Radford faculty and staff then met to take a closer look at safety procedures, Knudsen added. School reopened today

Students said rumors were floating around all week warning that yesterday would be the day that a bomb would blow up at Radford.

A Radford girl was arrested by police Wednesday when an electronic message was traced back to her. The message, sent to another student, also warned that yesterday was the day a bomb would be detonated.

"Personally, I think it's a kid with too much free time," said Radford Principal Robert Stevens, referring to whoever planted the phony bomb.

Stevens said the local news media has been "sensational" reporting on his school, which has had three reported police cases since last week.
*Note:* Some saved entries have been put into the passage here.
-- ==== Sys2Proof/Machine/KeySchedule.lean ====
section
/-! DEFINITION. The round-key schedule and `KEY_EXPAND` (42_key_schedule.md). -/

namespace Sys2Proof.Machine

/-- The running values `(A, B, C)` of `KeyExpand` before step `i`: even steps advance the pair `(B, A)`, odd steps `(C, A)`, with
the step's index XORed in (42_key_schedule.md R130). -/
def keyState (A B C : Word) : Nat → Word × Word × Word
  | 0 => (A, B, C)
  | i + 1 =>
    let q := keyState A B C i
    if i % 2 = 0 then
      let p := arx q.2.1 q.1 (BitVec.ofNat 32 i)
      (p.2, p.1, q.2.2)
    else
      let p := arx q.2.2 q.1 (BitVec.ofNat 32 i)
      (p.2, q.2.1, p.1)

/-- `KeyExpand(A, B, C)`: round key `i` is the value of `A` before step `i` (42_key_schedule.md R130). -/
def keyExpand (A B C : Word) : KeyFile := Vector.ofFn fun i => (keyState A B C i.val).1

/-- `KEY_EXPAND` at completion (42_key_schedule.md R131). -/
def execKeyExpand (s : State) : Host.Outcome State Fault Refusal :=
  .next (s.setKeys (keyExpand s.key0 s.key1 s.key2)).finish

end Sys2Proof.Machine
end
He said the sensationalism "doesn't help the campuses." The media's role should be to inform, not to sensationalize, he said.

"As the media plays up the situation, and the students read the newspaper and watch TV, they'll play with the idea with disrupting the school schedule," Stevens said. "But 99 percent are good kids. Less than one percent causes the chaos."

Students should be aware that bomb threats can result in stringent disciplinary action and legal actions as well, Knudsen said.

Any student in possession of a firearm -- which includes bombs -- on campus will be dismissed from school for a year. Possession of a dangerous weapon, such as a knife, is punishable by a 92-day suspension, Knudsen says.

Yesterday's Radford threat attracted the attention of legislators.

"If the perpetrators were students, they should be expelled from the state school system forever," said Rep. Bob McDermott. "Let the parents of those disturbed youth take responsibility for their children and enroll them in a private school or home school them."

"These types of students do not belong in our school system. In my opinion, they have forfeited their right to a free public education."

Police encourage students and parents to keep reporting all suspicious activity.

"Everyone should be aware, because you never know," said Lt. Bill Kato of the Criminal Investigation Division.